The problem turned out to be an old .svn metadata folder in the directory above which should have been deleted when rearranging folders. This seemed not to affect existing working copies below this, but it looks like it did cause problems with creating new working copies. Deleting the rogue .svn directory made things work.

Office 365 install without activating

If you need to install Office 365 on a user’s laptop but not activate it (because you can only do it five times yourself), read on…

Get the deployment tool (link for Office 365 2016)

https://www.microsoft.com/en-us/download/details.aspx?id=49117

Run the executable – this will extract the setup.exe and configuration.xml files. Put these in a handy directory.

The default configuration.xml should be ok for downloading the installation sources (32-bit Office and Visio). Run setup.exe /download – this will download the office sources to a subdirectory Office\Data (there’s about 1.25 Gb of files). Note there is no progress indicator!

To install, edit the configuration.xml file to uncomment and change the Display option as follows;

<Display Level="None" AcceptEULA="FALSE" />

Run the setup tool again to install:

setup.exe /configure

(If no other options are given it will use the configuration.xml in the same directory and the install data sources in the Office\Data subdirectory).

Note: no progress is shown, except for the setup program eventually exiting.

This should result in a default install of Office and Visio, ready to be activated on first run.

If you are doing this for a system image, do not run any of the Office programs! Even if you cancel the activation dialog and exit, it still generates a unique ID for the install that you probably don’t want to clone.

To see the various other things the tool can do see the documentation linked from the download page. (One interesting thing – you apparently can install a version that allows multiple people on a system to use Office without it counting against their 5-system limit, such as on a terminal server. In this case we’d probably use the Office 2016 install activated against the KMS server, but someone might find this useful).

Volume licenced Office 2016 Repeated Activation Prompts

Had a situation that seems to be fairly common – get laptop, uninstall “Get Office” program, install Office 2016 and activate using KMS server, which seems to work fine. Then when you fire up one of the programs you get the “Lets get started” screen. You can close this and it works ok, but it is annoying.

To fix this see https://support.microsoft.com/en-us/kb/3170450 (deleting a couple of registry keys that make Office think it’s still in OEM mode).

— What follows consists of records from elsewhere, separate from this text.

/-- Rounding never gives more than infinity. -/
theorem round_le (m : Nat) (e : Int) (sticky : Bool) : binary64.round m e sticky ≤ 2047 * 2 ^ 52 := by
  have hinf : binary64.infBits = 2047 * 2 ^ 52 := by decide
  unfold FloatFormat.round
  split
  · exact Nat.zero_le _
  · exact hinf ▸ Nat.min_le_right _ _

/-- A finite value on the grid of a smaller exponent. -/
theorem frat_signedScaled (a : F64) {e : Int} (h : e ≤ fscale a) :
    (frat a : ℝ) = (signedScaled (fsign a) (fmant a) (fscale a - e).toNat : ℝ) * 2 ^ e := by
  have he : fscale a = ((fscale a - e).toNat : Int) + e := by omega
  unfold frat signedScaled
  conv_lhs => rw [he]
  push_cast
  rw [zpow_add₀ (by norm_num : (2 : ℝ) ≠ 0), zpow_natCast]
  cases fsign a <;> simp <;> ring

/-! ## Negation, square root, comparison -/

theorem fneg_parts (b : F64) : fsign (fneg b) = !fsign b ∧ fexp (fneg b) = fexp b ∧ ffrac (fneg b) = ffrac b := by
  have hx : (fneg b).toNat = b.toNat ^^^ 2 ^ 63 := by simp [fneg]
  have hb := b.isLt
  refine ⟨?_, ?_, ?_⟩
  · simp [fsign, fneg]
  · unfold fexp
    rw [hx, ← Nat.shiftRight_eq_div_pow, ← Nat.shiftRight_eq_div_pow, Nat.shiftRight_xor_distrib, Nat.xor_mod_two_pow]
    norm_num [Nat.shiftRight_eq_div_pow]
  · unfold ffrac
    rw [hx, Nat.xor_mod_two_pow]
    norm_num

/-- Negation is exact (43_distributions.md R200 item 7). -/
theorem fneg_value (b : F64) : frat (fneg b) = -frat b := by
  obtain ⟨h1, h2, h3⟩ := fneg_parts b
  simp only [frat, fmant, fscale, h1, h2, h3]
  cases fsign b <;> simp <;> split <;> ring

/-- `isqrt` is the integer square root. -/
theorem isqrt_eq (k : Nat) : ∀ n, n < 4 ^ k → isqrt k n = Nat.sqrt n := by
  induction k with
  | zero => intro n h; simp only [pow_zero, Nat.lt_one_iff] at h; subst h; rfl
  | succ k ih =>
    intro n h
    have hq : n / 4 < 4 ^ k := by rw [pow_succ] at h; omega
    simp only [isqrt, ih _ hq]
    have h1 := Nat.sqrt_le (n / 4)
    have h3 := Nat.lt_succ_sqrt (n / 4)
    generalize Nat.sqrt (n / 4) = r at *
    simp only [Nat.succ_eq_add_one] at h3
    have hd := Nat.div_add_mod n 4
    have hm := Nat.mod_lt n (show 0 < 4 by norm_num)
    split_ifs with ht
    · rw [Nat.eq_sqrt]
      refine ⟨ht, ?_⟩
      nlinarith
    · rw [Nat.eq_sqrt]
      constructor
      · have : 4 * (r * r) ≤ n := by omega
        simp only [Nat.add_sub_cancel]; linarith
      · simp only [Nat.add_sub_cancel]; omega

/-- The value of magnitude bits. -/
def magValue (n : Nat) : ℚ :=
  (if n / 2 ^ 52 = 0 then n % 2 ^ 52 else n % 2 ^ 52 + 2 ^ 52 : Nat) * 2 ^ (((max (n / 2 ^ 52) 1 : Nat) : Int) - 1075)

/-- Larger magnitude bits have the larger value. -/
theorem magValue_strictMono : StrictMono magValue := by
  apply strictMono_nat_of_lt_succ
  intro n
  unfold magValue
  have hP : ∀ z : Int, (0 : ℚ) < 2 ^ z := fun z => by positivity
  by_cases h : n % 2 ^ 52 = 2 ^ 52 - 1
  · have h1 : (n + 1) / 2 ^ 52 = n / 2 ^ 52 + 1 := by omega
    have h2 : (n + 1) % 2 ^ 52 = 0 := by omega
    rw [h1, h2, if_neg (Nat.succ_ne_zero _), max_eq_left (by omega : 1 ≤ n / 2 ^ 52 + 1), h]
    split_ifs with h0
    · rw [h0]
      norm_num
    · rw [max_eq_left (by omega)]
      have : ((n / 2 ^ 52 + 1 : Nat) : Int) - 1075 = ((n / 2 ^ 52 : Nat) : Int) - 1075 + 1 := by push_cast; ring
      rw [this, zpow_add₀ (by norm_num)]
      have := hP (((n / 2 ^ 52 : Nat) : Int) - 1075)
      generalize (2 : ℚ) ^ (((n / 2 ^ 52 : Nat) : Int) - 1075) = t at *
      norm_num
      linarith
  · have h1 : (n + 1) / 2 ^ 52 = n / 2 ^ 52 := by omega
    have h2 : (n + 1) % 2 ^ 52 = n % 2 ^ 52 + 1 := by omega
    rw [h1, h2]
    apply mul_lt_mul_of_pos_right _ (hP _)
    split_ifs <;> (push_cast; linarith)

theorem magValue_zero : magValue 0 = 0 := by simp [magValue]

theorem frat_eq_mag (x : F64) : frat x = (if fsign x then -1 else 1) * magValue (x.toNat % 2 ^ 63) := by
  have h1 : x.toNat % 2 ^ 63 / 2 ^ 52 = fexp x := by unfold fexp; omega
  have h2 : x.toNat % 2 ^ 63 % 2 ^ 52 = ffrac x := by unfold ffrac; omega
  unfold magValue frat
  rw [h1, h2, mul_assoc]
  rfl

/-- The comparison key orders patterns as their values. -/
theorem forder_lt_iff (a b : F64) : forder a < forder b ↔ frat a < frat b := by
  rw [frat_eq_mag, frat_eq_mag]
  unfold forder
  generalize a.toNat % 2 ^ 63 = m
  generalize b.toNat % 2 ^ 63 = n
  have hm : 0 ≤ magValue m := by rw [← magValue_zero]; exact magValue_strictMono.monotone (Nat.zero_le _)
  have hn : 0 ≤ magValue n := by rw [← magValue_zero]; exact magValue_strictMono.monotone (Nat.zero_le _)
  have hm0 : 0 < m ↔ 0 < magValue m := by rw [← magValue_zero]; exact magValue_strictMono.lt_iff_lt.symm
  have hn0 : 0 < n ↔ 0 < magValue n := by rw [← magValue_zero]; exact magValue_strictMono.lt_iff_lt.symm
  cases fsign a <;> cases fsign b <;> simp only [Bool.false_eq_true, if_false, if_true, one_mul, neg_one_mul]
  · rw [Nat.cast_lt, magValue_strictMono.lt_iff_lt]
  · constructor
    · intro h; omega
    · intro h; linarith
  · constructor
    · intro h
      by_cases h' : 0 < m
      · linarith [hm0.mp h']
      · linarith [hn0.mp (by omega)]
    · intro h
      by_contra hc
      have h1 : ¬ 0 < m := by omega
      have h2 : ¬ 0 < n := by omega
      rw [hm0] at h1
      rw [hn0] at h2
      linarith
  · rw [neg_lt_neg_iff, neg_lt_neg_iff, Nat.cast_lt, magValue_strictMono.lt_iff_lt]

end Sys2Proof.Machine
end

HKEY_LOCAL_MACHINE\SOFTWARE\Wow6432Node\Microsoft\Office\16.0\Common\OEM

HKEY_LOCAL_MACHINE\SOFTWARE\Microsoft\Office\16.0\Common\OEM

Dell OMSA install on Server 2012 R2 issues

  • Did install first as network admin – couldn’t get page to display and update patch (from 7.4.0 to 7.4.0.2) didn’t complete. Scrubbed and reinstalled as local admin – no problems.
  • firewall exception may be required for remote access.
  • https listener warning isn’t relevant for the https web interface!
  • send test email button didn’t work in ie11, does in chrome.